_What to work on_
Each line holding the word "configuration" must appear in the answer, copied from the entries.

[Source records]
—————
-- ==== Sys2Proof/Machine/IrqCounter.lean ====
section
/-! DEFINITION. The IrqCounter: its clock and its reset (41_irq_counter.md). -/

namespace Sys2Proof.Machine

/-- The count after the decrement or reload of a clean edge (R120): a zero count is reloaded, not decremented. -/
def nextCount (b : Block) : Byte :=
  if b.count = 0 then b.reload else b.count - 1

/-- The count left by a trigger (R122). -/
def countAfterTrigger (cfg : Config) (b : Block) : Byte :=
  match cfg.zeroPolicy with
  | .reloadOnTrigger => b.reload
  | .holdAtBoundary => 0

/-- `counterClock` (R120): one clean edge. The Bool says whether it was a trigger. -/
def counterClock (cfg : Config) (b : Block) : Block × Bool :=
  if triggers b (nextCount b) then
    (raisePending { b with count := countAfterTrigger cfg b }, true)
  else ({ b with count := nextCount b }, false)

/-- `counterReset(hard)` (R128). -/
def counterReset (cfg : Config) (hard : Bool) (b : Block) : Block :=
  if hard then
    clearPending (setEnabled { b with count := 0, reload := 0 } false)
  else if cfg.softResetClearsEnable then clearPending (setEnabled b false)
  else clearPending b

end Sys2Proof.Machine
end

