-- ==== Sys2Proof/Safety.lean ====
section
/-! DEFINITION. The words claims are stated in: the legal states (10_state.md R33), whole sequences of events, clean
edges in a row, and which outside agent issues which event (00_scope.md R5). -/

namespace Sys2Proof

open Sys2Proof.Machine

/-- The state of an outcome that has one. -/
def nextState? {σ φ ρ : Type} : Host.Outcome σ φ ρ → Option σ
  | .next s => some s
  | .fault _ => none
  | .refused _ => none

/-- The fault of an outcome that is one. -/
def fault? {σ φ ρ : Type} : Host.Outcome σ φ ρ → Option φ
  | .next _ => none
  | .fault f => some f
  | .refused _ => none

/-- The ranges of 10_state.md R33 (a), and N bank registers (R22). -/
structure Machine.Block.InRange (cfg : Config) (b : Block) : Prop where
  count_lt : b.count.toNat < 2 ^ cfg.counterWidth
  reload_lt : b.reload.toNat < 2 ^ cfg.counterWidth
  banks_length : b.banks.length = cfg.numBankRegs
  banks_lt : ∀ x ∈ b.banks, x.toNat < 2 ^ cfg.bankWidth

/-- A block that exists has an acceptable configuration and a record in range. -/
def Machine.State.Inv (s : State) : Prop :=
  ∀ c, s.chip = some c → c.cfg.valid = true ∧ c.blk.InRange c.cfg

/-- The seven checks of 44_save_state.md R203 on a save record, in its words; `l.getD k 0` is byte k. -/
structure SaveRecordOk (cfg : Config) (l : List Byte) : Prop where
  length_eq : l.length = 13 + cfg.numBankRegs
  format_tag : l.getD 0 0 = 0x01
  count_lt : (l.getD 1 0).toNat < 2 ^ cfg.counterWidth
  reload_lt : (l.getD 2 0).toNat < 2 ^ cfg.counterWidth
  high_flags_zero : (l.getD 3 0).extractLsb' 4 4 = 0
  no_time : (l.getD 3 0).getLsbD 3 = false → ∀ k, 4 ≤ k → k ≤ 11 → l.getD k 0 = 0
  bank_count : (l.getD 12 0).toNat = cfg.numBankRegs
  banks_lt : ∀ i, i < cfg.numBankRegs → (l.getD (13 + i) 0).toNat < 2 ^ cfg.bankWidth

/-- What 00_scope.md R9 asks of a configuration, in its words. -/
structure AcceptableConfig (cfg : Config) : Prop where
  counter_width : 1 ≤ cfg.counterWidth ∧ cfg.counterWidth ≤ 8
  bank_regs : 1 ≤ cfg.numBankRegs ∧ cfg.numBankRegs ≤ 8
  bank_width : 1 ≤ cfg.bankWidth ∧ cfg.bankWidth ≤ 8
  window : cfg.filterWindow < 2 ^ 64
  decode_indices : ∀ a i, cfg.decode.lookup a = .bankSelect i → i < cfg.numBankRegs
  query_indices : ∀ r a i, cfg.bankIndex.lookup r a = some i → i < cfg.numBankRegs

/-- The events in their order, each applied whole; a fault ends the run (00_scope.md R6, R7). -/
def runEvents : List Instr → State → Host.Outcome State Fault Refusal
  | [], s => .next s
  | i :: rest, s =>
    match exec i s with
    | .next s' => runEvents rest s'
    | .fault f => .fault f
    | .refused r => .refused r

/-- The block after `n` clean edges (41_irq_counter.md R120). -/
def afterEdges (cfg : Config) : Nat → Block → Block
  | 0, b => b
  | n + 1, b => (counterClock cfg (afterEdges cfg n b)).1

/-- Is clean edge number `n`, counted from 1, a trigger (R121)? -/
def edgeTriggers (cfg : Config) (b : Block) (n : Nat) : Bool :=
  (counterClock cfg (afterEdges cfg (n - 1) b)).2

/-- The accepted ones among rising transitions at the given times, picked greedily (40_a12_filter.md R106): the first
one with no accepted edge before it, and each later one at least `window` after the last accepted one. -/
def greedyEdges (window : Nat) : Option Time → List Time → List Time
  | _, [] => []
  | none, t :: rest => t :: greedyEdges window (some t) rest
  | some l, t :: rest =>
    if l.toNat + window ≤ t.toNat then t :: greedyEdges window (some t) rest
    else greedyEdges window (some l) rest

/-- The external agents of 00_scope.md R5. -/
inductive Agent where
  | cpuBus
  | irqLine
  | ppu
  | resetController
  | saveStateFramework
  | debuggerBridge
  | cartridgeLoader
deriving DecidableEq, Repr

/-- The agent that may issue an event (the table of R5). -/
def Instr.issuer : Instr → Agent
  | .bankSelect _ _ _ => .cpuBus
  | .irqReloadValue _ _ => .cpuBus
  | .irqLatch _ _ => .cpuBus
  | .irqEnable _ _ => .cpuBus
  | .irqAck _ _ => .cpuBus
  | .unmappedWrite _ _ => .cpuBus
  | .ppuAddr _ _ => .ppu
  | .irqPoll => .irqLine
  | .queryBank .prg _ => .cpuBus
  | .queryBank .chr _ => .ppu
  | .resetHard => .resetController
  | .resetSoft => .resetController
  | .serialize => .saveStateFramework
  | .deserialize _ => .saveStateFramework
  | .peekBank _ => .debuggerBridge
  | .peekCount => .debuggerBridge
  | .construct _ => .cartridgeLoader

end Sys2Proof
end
—————
_Problem solution_
/-- A block that exists has an acceptable configuration and a record in range. -/
/-- What 00_scope.md R9 asks of a configuration, in its words. -/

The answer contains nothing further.